The Diagnostic Hybrids, Inc. device, D3 Duet DFA RSV/Respiratory Virus Screening Kit, uses a blend of viral antigen-specific murine MAbs. MAbs for RSV are directly labeled with R-phycoerythrin (R-PE) for the rapid detection and identification of RSV. MAbs for influenza A virus, influenza B virus, adenovirus, and parainfluenza virus types 1, 2, and 3 are directly labeled with fluorescein isothiocyanate (FITC), for rapid detection of these agents. Kit components: - D3 Duet DFA RSV/Respiratory Virus Screening Reagent - Normal Mouse Gamma Globulin DFA Reagent - Respiratory Virus Antigen Control Slides - Wash Solution Concentrate - Mounting Fluid The cells to be tested, derived from a clinical specimen or cell culture, are placed onto a glass slide and allowed to air dry. The cells are fixed in acetone. The D3 Duet DFA RSV/Respiratory Virus Screening Reagent is added to the cells which are then incubated for 15 to 30 minutes at 35° to 37°C in a humidified chamber or humidified incubator. The stained cells are then washed with the diluted wash solution, a drop of the supplied Mounting Fluid is added and a coverslip is placed on the prepared cells. The cells are examined using a fluorescence microscope. The respiratory syncytial virus infected cells will fluoresce golden-yellow, while cells infected with any of the other six viruses will fluoresce apple-green. Uninfected cells will contain no fluorescence but will be stained red by the Evans Blue counter-stain. If only golden-yellow fluorescent cells are present the specimen can be reported as positive for respiratory syncytial virus antigen. If only apple-green fluorescent cells are present, the particular virus is identified using the individual reagents from the D3 Ultra DFA Respiratory Virus Screening & ID Kit (D3 Ultra) on new, separate cell preparations. If both golden-yellow and apple-green are present, the additional virus may be identified using the individual reagents from the D3 Ultra on new, separate cell preparations.
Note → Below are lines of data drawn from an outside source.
-- ==== Sys2Proof/Laws/Decompressor.lean ====
section
/-! SUPPORT. What the decompressor's operations can do: fetching a token, one token, one step of a
DEC.DECOMPRESS, and the whole operation, over a source that ends cleanly and over any source. -/

namespace Sys2Proof.Machine

/-- The state with another source and Bit Reader: all that reading changes. -/
abbrev State.setIn (s : State) (src : Source) (br : BitReader) : State :=
  { s with source := src, dec := { s.dec with br := br } }

theorem lb_le (cfg : Cfg) : cfg.lb.toNat ≤ Config.nMax := by
  have := cfg.lb.isLt
  simp only [Config.nMax]
  omega

theorem wb_le (cfg : Cfg) : cfg.wb.toNat ≤ Config.nMax := by
  have := cfg.wb.isLt
  simp only [Config.nMax]
  omega

theorem sb_le (cfg : Cfg) : cfg.sb.toNat ≤ Config.nMax := by
  have := cfg.sb.isLt
  simp only [Config.nMax]
  omega

/-! ## BR.READ by the stream -/

/-- A source that ends cleanly still does after it has delivered some bytes. -/
theorem Source.endsCleanly_drop {src : Source} (h : src.endsCleanly) (k d : Nat)
    (hk : k ≤ (leadingBytes src.answers).length) :
    Source.endsCleanly { answers := src.answers.drop k, delivered := d } := by
  intro a ha
  rw [leadingBytes_drop _ _ hk, List.length_drop, List.getElem?_drop] at ha
  apply h a
  rw [← ha]
  congr 1
  omega

/-- BR.READ where the bits are there: they are the value, and the rest of the stream is left. -/
theorem brRead_take {n : Nat} {s : State} (he : s.dec.br.eos = false) (hn : n ≤ Config.nMax)
    (h : n ≤ s.unreadBits.length) :
    ∃ src br, br.eos = false ∧ (s.setIn src br).unreadBits = s.unreadBits.drop n ∧
      (s.source.endsCleanly → src.endsCleanly) ∧
      brRead n s = .ok (bitsValue (s.unreadBits.take n)) (s.setIn src br) := by
  obtain ⟨br, hbr, -, hbits, hk, hr⟩ := brRead_accepts he hn h
  refine ⟨_, br, hbr, ?_, fun hc => Source.endsCleanly_drop hc _ _ hk, hr⟩
  rw [← hbits, State.unreadBits]
  simp only
  rw [leadingBytes_drop _ _ hk]

/-- BR.READ where they are not: EndOfStream (R153). -/
theorem brRead_short {n : Nat} {s : State} (he : s.dec.br.eos = false) (hn : n ≤ Config.nMax)
    (h : s.unreadBits.length < n) (hc : s.source.endsCleanly) :
    ∃ src, brRead n s = .fault .endOfStream (s.setSource src).markEos := ⟨_, brRead_ends he hn h hc⟩

/-- BR.READ, whatever the source answers; where it returns, the source and the reader hold n bits fewer. -/
theorem brRead_in (n : Nat) (s : State) (hn : n ≤ Config.nMax) :
    (∃ v src br, v < 2 ^ n ∧ br.eos = false ∧ br.inv ∧ bitsLeft (s.setIn src br) + n = bitsLeft s ∧
        brRead n s = .ok v (s.setIn src br)) ∨
      (∃ src, brRead n s = .fault .endOfStream (s.setSource src).markEos) ∨
      (s.dec.br.eos = true ∧ brRead n s = .fault .endOfStream s) ∨
      ∃ src, brRead n s = .fault .sourceError (enterFault .sourceError (s.setSource src)) := by
  have hw : widthOk n = true := by simpa [widthOk] using hn
  have hm : s.dec.br.nbits.toNat < 8 := s.dec.br.nbits.isLt
  unfold brRead
  cases he : s.dec.br.eos with
  | true => exact .inr (.inr (.inl ⟨rfl, by rw [hw]; rfl⟩))
  | false =>
    rw [hw]
    obtain ⟨v, src, hsrc, h⟩ | ⟨src, h⟩ | ⟨src, h⟩ :=
      pullBytes_cases (bytesNeeded s.dec.br.nbits.toNat n) s.dec.br.acc.toNat s
    · have hle : n ≤ s.dec.br.nbits.toNat + 8 * bytesNeeded s.dec.br.nbits.toNat n := by
        rw [bytesNeeded]
        omega
      have hlt : s.dec.br.nbits.toNat + 8 * bytesNeeded s.dec.br.nbits.toNat n - n < 8 := by
        rw [bytesNeeded]
        omega
      refine .inl ⟨(v >>> (s.dec.br.nbits.toNat + 8 * bytesNeeded s.dec.br.nbits.toNat n - n)) % 2 ^ n, src,
        { acc := BitVec.ofNat 7 (v % 2 ^ (s.dec.br.nbits.toNat + 8 * bytesNeeded s.dec.br.nbits.toNat n - n)),
          nbits := BitVec.ofNat 3 (s.dec.br.nbits.toNat + 8 * bytesNeeded s.dec.br.nbits.toNat n - n),
          eos := s.dec.br.eos },
        Nat.mod_lt _ (by positivity), he, BitReader.inv_of _ _ _ hlt, ?_, by rw [h]; rfl⟩
      simp only [bitsLeft, BitVec.toNat_ofNat]
      rw [Nat.mod_eq_of_lt (show _ < 2 ^ 3 by omega)]
      omega
    · exact .inr (.inl ⟨src, by rw [h]; rfl⟩)
    · exact .inr (.inr (.inr ⟨src, by rw [h]; rfl⟩))

/-! ## Fetching a token -/

/-- A token's fields are read one after another, and they are the token of the bit string (R264, R98). -/
theorem fetchToken_some {s : State} {t : Token} {rest : Bits} (he : s.dec.br.eos = false)
    (h : takeToken s.dec.cfg s.unreadBits = some (t, rest)) :
    ∃ src br, br.eos = false ∧ (s.setIn src br).unreadBits = rest ∧ (s.source.endsCleanly → src.endsCleanly) ∧
      fetchToken s = .ok t (s.setIn src br) := by
  unfold takeToken at h
  cases hu : s.unreadBits with
  | nil => simp [hu] at h
  | cons b bits =>
    obtain ⟨src1, br1, he1, hu1, hc1, h1⟩ := brRead_take (n := 1) he (by decide) (by simp [hu])
    rw [hu] at hu1 h1
    simp only [List.drop_succ_cons, List.drop_zero, List.take_succ_cons, List.take_zero] at hu1 h1
    have hcfg : (s.setIn src1 br1).dec.cfg = s.dec.cfg := rfl
    unfold fetchToken
    rw [h1, bind_ok]
    rw [hu] at h
    cases b with
    | true =>
      dsimp only at h
      by_cases hl : s.dec.cfg.lb.toNat ≤ bits.length
      · rw [takeField_eq _ _ hl] at h
        cases h
        obtain ⟨src2, br2, he2, hu2, hc2, h2⟩ := brRead_take (n := s.dec.cfg.lb.toNat) (s := s.setIn src1 br1) he1
          (lb_le _) (by rw [hu1]; exact hl)
        rw [hu1] at hu2 h2
        refine ⟨src2, br2, he2, hu2, fun hc => hc2 (hc1 hc), ?_⟩
        rw [if_pos (by simp [bitsValue]), hcfg, h2]
        rfl
      · rw [takeField_none _ _ (by omega)] at h
        cases h
    | false =>
      dsimp only at h
      by_cases hl : s.dec.cfg.wb.toNat ≤ bits.length
      · rw [takeField_eq _ _ hl] at h
        dsimp only at h
        obtain ⟨src2, br2, he2, hu2, hc2, h2⟩ := brRead_take (n := s.dec.cfg.wb.toNat) (s := s.setIn src1 br1) he1
          (wb_le _) (by rw [hu1]; exact hl)
        rw [hu1] at hu2 h2
        by_cases hs : s.dec.cfg.sb.toNat ≤ (bits.drop s.dec.cfg.wb.toNat).length
        · rw [takeField_eq _ _ hs] at h
          cases h
          obtain ⟨src3, br3, he3, hu3, hc3, h3⟩ := brRead_take (n := s.dec.cfg.sb.toNat) (s := s.setIn src2 br2)
            he2 (sb_le _) (by rw [hu2]; exact hs)
          rw [hu2] at hu3 h3
          refine ⟨src3, br3, he3, hu3, fun hc => hc3 (hc2 (hc1 hc)), ?_⟩
          rw [if_neg (by simp [bitsValue]), hcfg, h2, bind_ok]
          show (brRead s.dec.cfg.sb.toNat (s.setIn src2 br2)).bind _ = _
          rw [h3]
          rfl
        · rw [takeField_none _ _ (by omega)] at h
          cases h
      · rw [takeField_none _ _ (by omega)] at h
        cases h

/-- No complete token is left and the source ends: EndOfStream in one of the reads (R270). -/
theorem fetchToken_none {s : State} (he : s.dec.br.eos = false) (hc : s.source.endsCleanly)
    (h : takeToken s.dec.cfg s.unreadBits = none) :
    ∃ src, fetchToken s = .fault .endOfStream (s.setSource src).markEos := by
  unfold takeToken at h
  cases hu : s.unreadBits with
  | nil =>
    unfold fetchToken
    rw [brRead_ends (n := 1) he (by decide) (by simp [hu]) hc]
    exact ⟨_, rfl⟩
  | cons b bits =>
    obtain ⟨src1, br1, he1, hu1, hc1, h1⟩ := brRead_take (n := 1) he (by decide) (by simp [hu])
    rw [hu] at hu1 h1
    simp only [List.drop_succ_cons, List.drop_zero, List.take_succ_cons, List.take_zero] at hu1 h1
    have hcfg : (s.setIn src1 br1).dec.cfg = s.dec.cfg := rfl
    unfold fetchToken
    rw [h1, bind_ok]
    rw [hu] at h
    cases b with
    | true =>
      dsimp only at h
      rw [if_pos (by simp [bitsValue]), hcfg]
      by_cases hl : s.dec.cfg.lb.toNat ≤ bits.length
      · rw [takeField_eq _ _ hl] at h
        cases h
      · obtain ⟨src, hr⟩ := brRead_short (s := s.setIn src1 br1) he1 (lb_le s.dec.cfg) (by rw [hu1]; omega) (hc1 hc)
        exact ⟨src, by rw [hr]; rfl⟩
    | false =>
      dsimp only at h
      rw [if_neg (by simp [bitsValue]), hcfg]
      by_cases hl : s.dec.cfg.wb.toNat ≤ bits.length
      · obtain ⟨src2, br2, he2, hu2, hc2, h2⟩ := brRead_take (n := s.dec.cfg.wb.toNat) (s := s.setIn src1 br1) he1
          (wb_le _) (by rw [hu1]; exact hl)
        rw [hu1] at hu2
        rw [takeField_eq _ _ hl] at h
        dsimp only at h
        rw [h2, bind_ok]
        show ∃ src, (brRead s.dec.cfg.sb.toNat (s.setIn src2 br2)).bind _ = _
        by_cases hs : s.dec.cfg.sb.toNat ≤ (bits.drop s.dec.cfg.wb.toNat).length
        · rw [takeField_eq _ _ hs] at h
          cases h
        · obtain ⟨src, hr⟩ := brRead_short (s := s.setIn src2 br2) he2 (sb_le s.dec.cfg) (by rw [hu2]; omega) (hc2 (hc1 hc))
          exact ⟨src, by rw [hr]; rfl⟩
      · obtain ⟨src, hr⟩ := brRead_short (s := s.setIn src1 br1) he1 (wb_le s.dec.cfg) (by rw [hu1]; omega) (hc1 hc)
        exact ⟨src, by rw [hr]; rfl⟩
TRU RSV is a rapid, qualitative, lateral-flow immunoassay for the detection of Respiratory Syncytial Virus (RSV) antigens (fusion protein or nucleoprotein) in human nasal wash, nasopharyngeal aspirate, and nasal and nasopharyngeal swab samples. It is designed to test specimens from symptomatic patients aged 5 years or less. A negative result does not preclude RSV infection. It is recommended that all negative test results be confirmed by cell culture.

TRU RSV is a rapid, single-use, qualitative lateral-flow immunoassay screening test. The test kit includes a Test Strip attached to a plastic frame or holder, a Conjugate Tube containing a lyophilized bead of colloidal gold-linked monoclonal antibodies to RSV fusion protein and nucleoprotein, Sample Diluent/Negative Control, and plastic transfer pipettes. The Test Strip carries a nitrocellulose membrane with dried capture antibodies. The holder caps the Conjugate Tube during testing and disposal. The conjugate bead is rehydrated with Sample Diluent, sample is added and mixed, and the Test Strip is inserted. If RSV antigens are present, they bind to the conjugate and are captured at the Test Line, forming a pink-red line. An internal control line indicates proper flow.